Juan de Mena

Juan de Mena (* 1411 in Cordoba, Spain, † 1456 in Laguna Torre, now the city of Madrid, Spain) was a Spanish poet.

Juan de Mena studied at the University of Salamanca, then still made ​​in Rome with the ancient classical literature familiar, was after his return, Latin secretary and Royal chronicler of King John II and a member of the council of his native city, he died in 1456.

Mena is considered the father of Spanish poetry and as such is well- known as the Spanish Ennius. He took the old man and the Italians to the pattern.

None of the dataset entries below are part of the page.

-- ==== Sys2Proof/Tests/Slice0.lean ====
section
/-! SUPPORT. Tests: the well-formedness check, words and effects from the vectors of 95_test_vectors.md (the vector's id stands at
each test), and a state or an operand that meets the hypotheses of every statement, clause by clause. -/

namespace Sys2Proof.Tests

set_option Elab.async false

open Sys2Proof.Machine

/-! ### Builders -/

/-- The reset state with another block. -/
def with_ (f : Chip → Chip) : State := { State.reset with chip := f State.reset.chip }

/-- The block after one immediate write. -/
def wr (a : Addr) (d : Byte) (c : Chip) : Chip := regWrite params a d c

/-- New mode, channels 0 and 3 a pair. -/
def paired : State := with_ fun c => wr 0x104 0x01 (wr 0x105 0x01 c)

/-- Rhythm mode with the bass drum and the hi-hat keyed. -/
def drums : State := with_ (wr 0x0BD 0x31)

/-- Operator 3 rewritten. -/
def withOp (f : Operator → Operator) : State := with_ fun c => c.modOp 3 f

/-- What a command leaves, seen through `f`. -/
def got {α : Type} (a : Answer) (f : State → α) : Option α :=
  match a with
  | .next t => some (f t)
  | .fault _ => none
  | .refused _ => none

/-- The refusal a command meets. -/
def refusal (a : Answer) : Option Refusal :=
  match a with
  | .next _ => none
  | .fault _ => none
  | .refused r => some r

/-! ### Well-formedness: the one check refuses an ill-formed term -/

theorem test_wf_refuses_mapped_ign : Instr.wf (.wrIgn 0x020 0) = false := by decide

theorem test_wf_accepts_unmapped_ign : Instr.wf (.wrIgn 0x1BD 0xFF) = true := by decide

/-! ### Decoding: words of the table of section 2.1 (V-ENC) and of the examples of 40_register_writes.md -/

theorem test_decode_op20 : decode 0x00002001#32 = .ok (.wrOp20 0 0x01) := by decide
theorem test_decode_op20_last : decode 0x00013500#32 = .ok (.wrOp20 35 0) := by decide
theorem test_decode_op40 : decode 0x000048BF#32 = .ok (.wrOp40 6 0xBF) := by decide
theorem test_decode_op60 : decode 0x00006D5A#32 = .ok (.wrOp60 11 0x5A) := by decide
theorem test_decode_op80 : decode 0x000192F3#32 = .ok (.wrOp80 32 0xF3) := by decide
theorem test_decode_ope0 : decode 0x0000F507#32 = .ok (.wrOpe0 17 0x07) := by decide
theorem test_decode_cha0 : decode 0x0001A800#32 = .ok (.wrCha0 17 0) := by decide
theorem test_decode_chb0 : decode 0x0000B732#32 = .ok (.wrChb0 7 0x32) := by decide
theorem test_decode_chc0 : decode 0x0000C30F#32 = .ok (.wrChc0 3 0x0F) := by decide
theorem test_decode_chd0 : decode 0x0001D880#32 = .ok (.wrChd0 17 0x80) := by decide
theorem test_decode_bd : decode 0x0000BD20#32 = .ok (.wrBd 0x20) := by decide
theorem test_decode_nts : decode 0x00000840#32 = .ok (.wrNts 0x40) := by decide
theorem test_decode_4op : decode 0x0001043F#32 = .ok (.wr4op 0x3F) := by decide
theorem test_decode_mode : decode 0x00010501#32 = .ok (.wrMode 0x01) := by decide
theorem test_decode_ign : decode 0x0001BD20#32 = .ok (.wrIgn 0x1BD 0x20) := by decide
theorem test_decode_ign_slot : decode 0x00002600#32 = .ok (.wrIgn 0x026 0) := by decide
theorem test_decode_wrb : decode 0x1001FFFF#32 = .ok (.wrb 0x1FF 0xFF) := by decide
theorem test_decode_tick : decode 0x20000000#32 = .ok .tick := by decide
theorem test_decode_tickr : decode 0x30000000#32 = .ok .tickr := by decide
theorem test_decode_reset : decode 0x403FFFFF#32 = .ok (.reset 4194303) := by decide
theorem test_decode_stream : decode 0x50000003#32 = .ok (.stream 3) := by decide
theorem test_decode_kind_six : decode 0x60000000#32 = .error (.unknownKind 6) := by decide
theorem test_decode_wide_address : decode 0x00020000#32 = .error .mustBeZero := by decide
theorem test_decode_wide_rate : decode 0x40400000#32 = .error .mustBeZero := by decide
theorem test_decode_tick_operand : decode 0x20000001#32 = .error .mustBeZero := by decide
theorem test_encode_reset : encode (.reset 44100) = 0x4000AC44#32 := by decide
theorem test_encode_ope0 : encode (.wrOpe0 17 7) = 0x0000F507#32 := by decide
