-- ==== Sys2Proof/Syntax.lean ====
section
/-! DEFINITION. The three command forms of 30_encoding.md R34, one constructor per row of
spec/opcode_table.json. RESET is no command: it is the event of the port `rst` (R32, R39), see
`Event` in Decode.lean. -/

namespace Sys2Proof

/-- A command. -/
inductive Instr where
  /-- `IDLE`: no command at this edge; no operand field is read (R34, R83). -/
  | idle
  /-- `ENC key, din`: encrypt one block (R34, R81). -/
  | enc (key : Key) (din : Block)
  /-- `DEC key, din`: decrypt one block (R34, R82). -/
  | dec (key : Key) (din : Block)
deriving DecidableEq, Repr

end Sys2Proof
end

His main work is the didactic poem Laberinto de Fortuna ( Labyrinth of Doom ), Seville in 1496; with commentary by Hernán Núñez, according to the number of verses also ( Three hundred) called Las Trecientas, an allegorical painting of the changes of fortune and an obvious imitation of the Divine Comedy of Dante.

The poetic value of the work, despite some beautiful details throughout low; by his contemporaries, but it was greatly admired and imitated several times in Spain and in Portugal. Mena's other poetic works are: La coronación ( The Coronation, 1492), a poem in celebration of the coronation of the poet Marqués de Santillana; the allegorical and ascetic poem coplas de los siete Pecados mortales (1500 ) and several smaller pieces in the courtly style.